Veniamo al lavoro in studio. Per le tue produzioni, utilizzi strumenti musicali analogici che suoni tu stessa, o qualche tuo collaboratore, oppure ti dedichi alla produzione in maniera completamente digitale? Spiegaci brevemente questo processo metodologico fatto di tecnica, magari indicandoci che tipo di macchine utilizzi, e di creatività.
Tendo a mischiare il digitale e l’analogico. La praticità e l’immediatezza del digitale sono un aspetto essenziale secondo me. Ti permette anche di avere a disposizione una gamma di suoni e di possibilità infinite! Lo uso soprattutto per l’effettistica.
L’analogico è caldo e potente e mi appartiene. Crea un contrasto molto forte e si riesce in questo modo ad avere un approccio creativo e personale.
Mi piace lavorare con batterie tipo 808, 606. etc... per i piatti, secondo i brani, uso dei campioni veri che ci siamo fatti allo studio e spesso aggiungo rullanti acustici, suonati sempre da noi.
Dei Synth classici trance che posso anche personalizzare con distorsore o altro, suono il basso e le chitarre, nell’ampli (Marshall o Vox), tranne che per il singolo di Luchè “Che Dio mi benedica” dove le chitarre acustiche  sono state suonate da  Rosario.
Il moog e la king korg sono indispensabili! E tra l’altro sono un esempio perfetto di un matrimonio intelligente tra analogico e digitale.
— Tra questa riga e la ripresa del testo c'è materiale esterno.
theorem teamAccess_kept {f : TeamFrame} {w : List (Nat × WriteReport)} {s : State} {z : State} (h : Kept z s) :
    Kept z (teamAccess f w s) := by
  unfold teamAccess
  repeat' (first
    | (intro z; intros; try beta_reduce)
    | with_reducible assumption
    | (extract_lets +onlyGivenNames x; refine Kept.cut (p := Kept z x) ?_ (fun _ => ?_)
       on_goal 1 => dsimp -zeta only [x]; clear x
       on_goal 2 => try clear_value x
       on_goal 2 => rename' x => y)
    | (extract_lets +onlyGivenNames x; refine Kept.cut (p := Kept z x.1) ?_ (fun _ => ?_)
       on_goal 1 => dsimp -zeta only [x]; clear x
       on_goal 2 => try clear_value x
       on_goal 2 => rename' x => y)
    | (extract_lets +onlyGivenNames x; refine Kept.ofFun x ?_; dsimp -zeta only [x]; clear x)
    | (extract_lets +onlyGivenNames x; rename' x => y)
    | with_reducible apply dropTeam_kept
    | with_reducible apply stageTeam_kept
    | with_reducible apply answerTeam_kept
    | (with_reducible refine Kept.lit (by assumption) ?_; rfl)
    | split
    | (clear_value *; split)
    | (with_reducible refine Kept.lit ?_ ?_; on_goal 2 => rfl
       with_reducible first | apply dropTeam_kept | apply stageTeam_kept | apply answerTeam_kept)
    | with_reducible refine Kept.ofPair (by assumption) ?_
    | dsimp -zeta only)

theorem execTeamAccess_kept {f : TeamFrame} {w : List (Nat × WriteReport)} {s : State} {z : State} (h : Kept z s) :
    KeptOut z (execTeamAccess f w s) := by
  unfold execTeamAccess
  repeat' (first
    | (intro z; intros; try beta_reduce)
    | with_reducible assumption
    | with_reducible apply teamFrame_kept
    | with_reducible apply teamAccess_kept
    | with_reducible apply KeptOut.next
    | with_reducible exact KeptOut.fault _
    | (with_reducible refine Kept.lit (by assumption) ?_; rfl)
    | split
    | (clear_value *; split)
    | dsimp -zeta only)

theorem accessResp_kept {f : TeamFrame} {s : State} {z : State} (h : Kept z s) :
    Kept z (accessResp f s) := by
  unfold accessResp
  repeat' (first
    | (intro z; intros; try beta_reduce)
    | with_reducible assumption
    | (extract_lets +onlyGivenNames x; refine Kept.cut (p := Kept z x) ?_ (fun _ => ?_)
       on_goal 1 => dsimp -zeta only [x]; clear x
       on_goal 2 => try clear_value x
       on_goal 2 => rename' x => y)
    | (extract_lets +onlyGivenNames x; refine Kept.cut (p := Kept z x.1) ?_ (fun _ => ?_)
       on_goal 1 => dsimp -zeta only [x]; clear x
       on_goal 2 => try clear_value x
       on_goal 2 => rename' x => y)
    | (extract_lets +onlyGivenNames x; refine Kept.ofFun x ?_; dsimp -zeta only [x]; clear x)
    | (extract_lets +onlyGivenNames x; rename' x => y)
    | (with_reducible refine Kept.lit (by assumption) ?_; rfl)
    | split
    | (clear_value *; split)
    | dsimp -zeta only)

theorem execAccessResp_kept {f : TeamFrame} {s : State} {z : State} (h : Kept z s) :
    KeptOut z (execAccessResp f s) := by
  unfold execAccessResp
  repeat' (first
    | (intro z; intros; try beta_reduce)
    | with_reducible assumption
    | with_reducible apply teamFrame_kept
    | with_reducible apply accessResp_kept
    | with_reducible apply KeptOut.next
    | with_reducible exact KeptOut.fault _
    | (with_reducible refine Kept.lit (by assumption) ?_; rfl)
    | split
    | (clear_value *; split)
    | dsimp -zeta only)

theorem absorbTeam_kept {s : State} {xi : TeamFrame × List (Nat × WriteReport)} {z : State} (h : Kept z s) :
    Kept z (absorbTeam s xi) := by
  unfold absorbTeam
  repeat' (first
    | (intro z; intros; try beta_reduce)
    | with_reducible assumption
    | (extract_lets +onlyGivenNames x; refine Kept.cut (p := Kept z x) ?_ (fun _ => ?_)
       on_goal 1 => dsimp -zeta only [x]; clear x
       on_goal 2 => try clear_value x
       on_goal 2 => rename' x => y)
    | (extract_lets +onlyGivenNames x; refine Kept.cut (p := Kept z x.1) ?_ (fun _ => ?_)
       on_goal 1 => dsimp -zeta only [x]; clear x
       on_goal 2 => try clear_value x
       on_goal 2 => rename' x => y)
    | (extract_lets +onlyGivenNames x; refine Kept.ofFun x ?_; dsimp -zeta only [x]; clear x)
    | (extract_lets +onlyGivenNames x; rename' x => y)
    | with_reducible apply takeHello_kept
    | with_reducible apply takePage_kept
    | with_reducible apply takePageAck_kept
    | with_reducible apply takeCommit_kept
    | with_reducible apply takeCommitAck_kept
    | with_reducible apply answerTeam_kept
    | with_reducible apply teamAccess_kept
    | with_reducible apply accessResp_kept
    | with_reducible apply breakWith_kept
    | (with_reducible refine Kept.lit (by assumption) ?_; rfl)
    | split
    | (clear_value *; split)
    | (with_reducible refine Kept.lit ?_ ?_; on_goal 2 => rfl
       with_reducible first | apply takeHello_kept | apply takePage_kept | apply takePageAck_kept | apply takeCommit_kept | apply takeCommitAck_kept | apply answerTeam_kept | apply teamAccess_kept | apply accessResp_kept | apply breakWith_kept)
    | with_reducible refine Kept.ofPair (by assumption) ?_
    | dsimp -zeta only)

theorem resumeAccess_kept {s : State} {z : State} (h : Kept z s) :
    Kept z (resumeAccess s) := by
  unfold resumeAccess
  repeat' (first
    | (intro z; intros; try beta_reduce)
    | with_reducible assumption
    | (extract_lets +onlyGivenNames x; refine Kept.cut (p := Kept z x) ?_ (fun _ => ?_)
       on_goal 1 => dsimp -zeta only [x]; clear x
       on_goal 2 => try clear_value x
       on_goal 2 => rename' x => y)
    | (extract_lets +onlyGivenNames x; refine Kept.cut (p := Kept z x.1) ?_ (fun _ => ?_)
       on_goal 1 => dsimp -zeta only [x]; clear x
       on_goal 2 => try clear_value x
       on_goal 2 => rename' x => y)
    | (extract_lets +onlyGivenNames x; refine Kept.ofFun x ?_; dsimp -zeta only [x]; clear x)
    | (extract_lets +onlyGivenNames x; rename' x => y)
    | with_reducible apply forEach_kept
    | with_reducible apply answerAccess_kept
    | with_reducible apply absorbTeam_kept
    | with_reducible apply teamFlow_kept
    | (with_reducible refine Kept.lit (by assumption) ?_; rfl)
    | split
    | (clear_value *; split)
    | (with_reducible refine Kept.lit ?_ ?_; on_goal 2 => rfl
       with_reducible first | apply forEach_kept | apply answerAccess_kept | apply absorbTeam_kept | apply teamFlow_kept)
    | dsimp -zeta only)

theorem linkRetrained_kept {zi : Nat} {s : State} {z : State} (h : Kept z s) :
    Kept z (linkRetrained zi s) := by
  unfold linkRetrained
  repeat' (first
    | (intro z; intros; try beta_reduce)
    | with_reducible assumption
    | with_reducible apply resumeAccess_kept
    | with_reducible apply setLink_kept
    | (with_reducible refine Kept.lit (by assumption) ?_; rfl)
    | split
    | (clear_value *; split)
    | dsimp -zeta only)

theorem execLoftLinkRetrained_kept {zi : Nat} {s : State} {z : State} (h : Kept z s) :
    KeptOut z (execLoftLinkRetrained zi s) := by
  unfold execLoftLinkRetrained
  repeat' (first
    | (intro z; intros; try beta_reduce)
    | with_reducible assumption
    | with_reducible apply onUnit_kept
    | with_reducible apply linkRetrained_kept
    | with_reducible apply KeptOut.next
    | with_reducible exact KeptOut.fault _
    | (with_reducible refine Kept.lit (by assumption) ?_; rfl)
    | split
    | (clear_value *; split)
    | dsimp -zeta only)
Momento “Alta fedeltà”. Ascoltando i tuoi lavori sembra quasi tu sia ossessionata dalla ricerca del loop perfetto. Quali sono le cinque produzioni di sempre che consideri perfette? Senza necessariamente limitarsi al rap.
Timbaland X Jay-Z - “Dirt off your shoulder”
Pharrell X Snoop Dog - “Drop it like it’s hot”
Swizz Beatz  X Pusha T - “Number on the Boards”
Diplo Vs Dj Fresh  feat. Dominique Young - “EarthQuake”
HitBoy X Jay-Z & Kanye West - “Ni**as in Paris”
Ho scelto produzioni urban - Hip Hop per ridurre le scelte. Ce ne sono tante altre che mi piacciono, queste sono le prime 5 che mi sono venute in mente.
PS: l’ordine è casuale!

Focalizziamoci adesso sul lavoro svolto per il disco di Luchè “Malammore”, pubblicato il 15 luglio per Universal. Sappiamo che hai missato gran parte dell’album ed hai prodotto il singolo ufficiale “Che Dio mi benedica” oltre al brano “Quando non ero nessuno”. Oltre al fatto che non ricordiamo di una produzione femminile, su un disco italiano uscito oltretutto con una major, da sempre probabilmente, che chimica è nata in studio tra te, D-Ross e Luchè? Corretto dire che è stato un lavoro di squadra in tutto e per tutto?
Assolutamente. Oltre a produrre dei beat, con Luchè lavoriamo a 360 gradi. Ascoltiamo musica insieme, parliamo della direzione  artistica del disco, del modo in cui farlo uscire, del marketing, dei live, etc.
Luchè è un artista vero al 100%, è musica. É pronto a mettersi in gioco ad ogni brano, a respingere i confini.
C’è un vero scambio tra me e lui e Rosario.
Oltre ad essere un amico, è una grande fortuna lavorare con lui.
 


Grazie alle tue abilità hai collaborato con molti artisti. Hai prodotto l’ultimo singolo di Ivan Granatino, hai lavorato alle produzioni di Raiz, Lucariello, Enzo Dong, per fare qualche nome. Hai missato “La vita giusta per me” di Coco. Tanto lavoro! Come ti confronti in studio con tutte queste personalità?
Come ho detto prima tutto è trovare l’equilibrio tra i 2 mondi, quello dell’artista e il proprio. Di solito chi viene allo studio conosce il nostro lavoro (o mio o quello di Rosario) e cerca proprio quel tipo di suono o di produzione, etc.
Non è sempre evidente e facile, non è un lavoro meccanico, devi anche misurarti con l’aspetto emotivo e la sensibilità dell’artista. Durante la lavorazione di un disco ci sono anche momenti di sconforto, di scoraggiamento e di dubbi che devi imparare a gestire.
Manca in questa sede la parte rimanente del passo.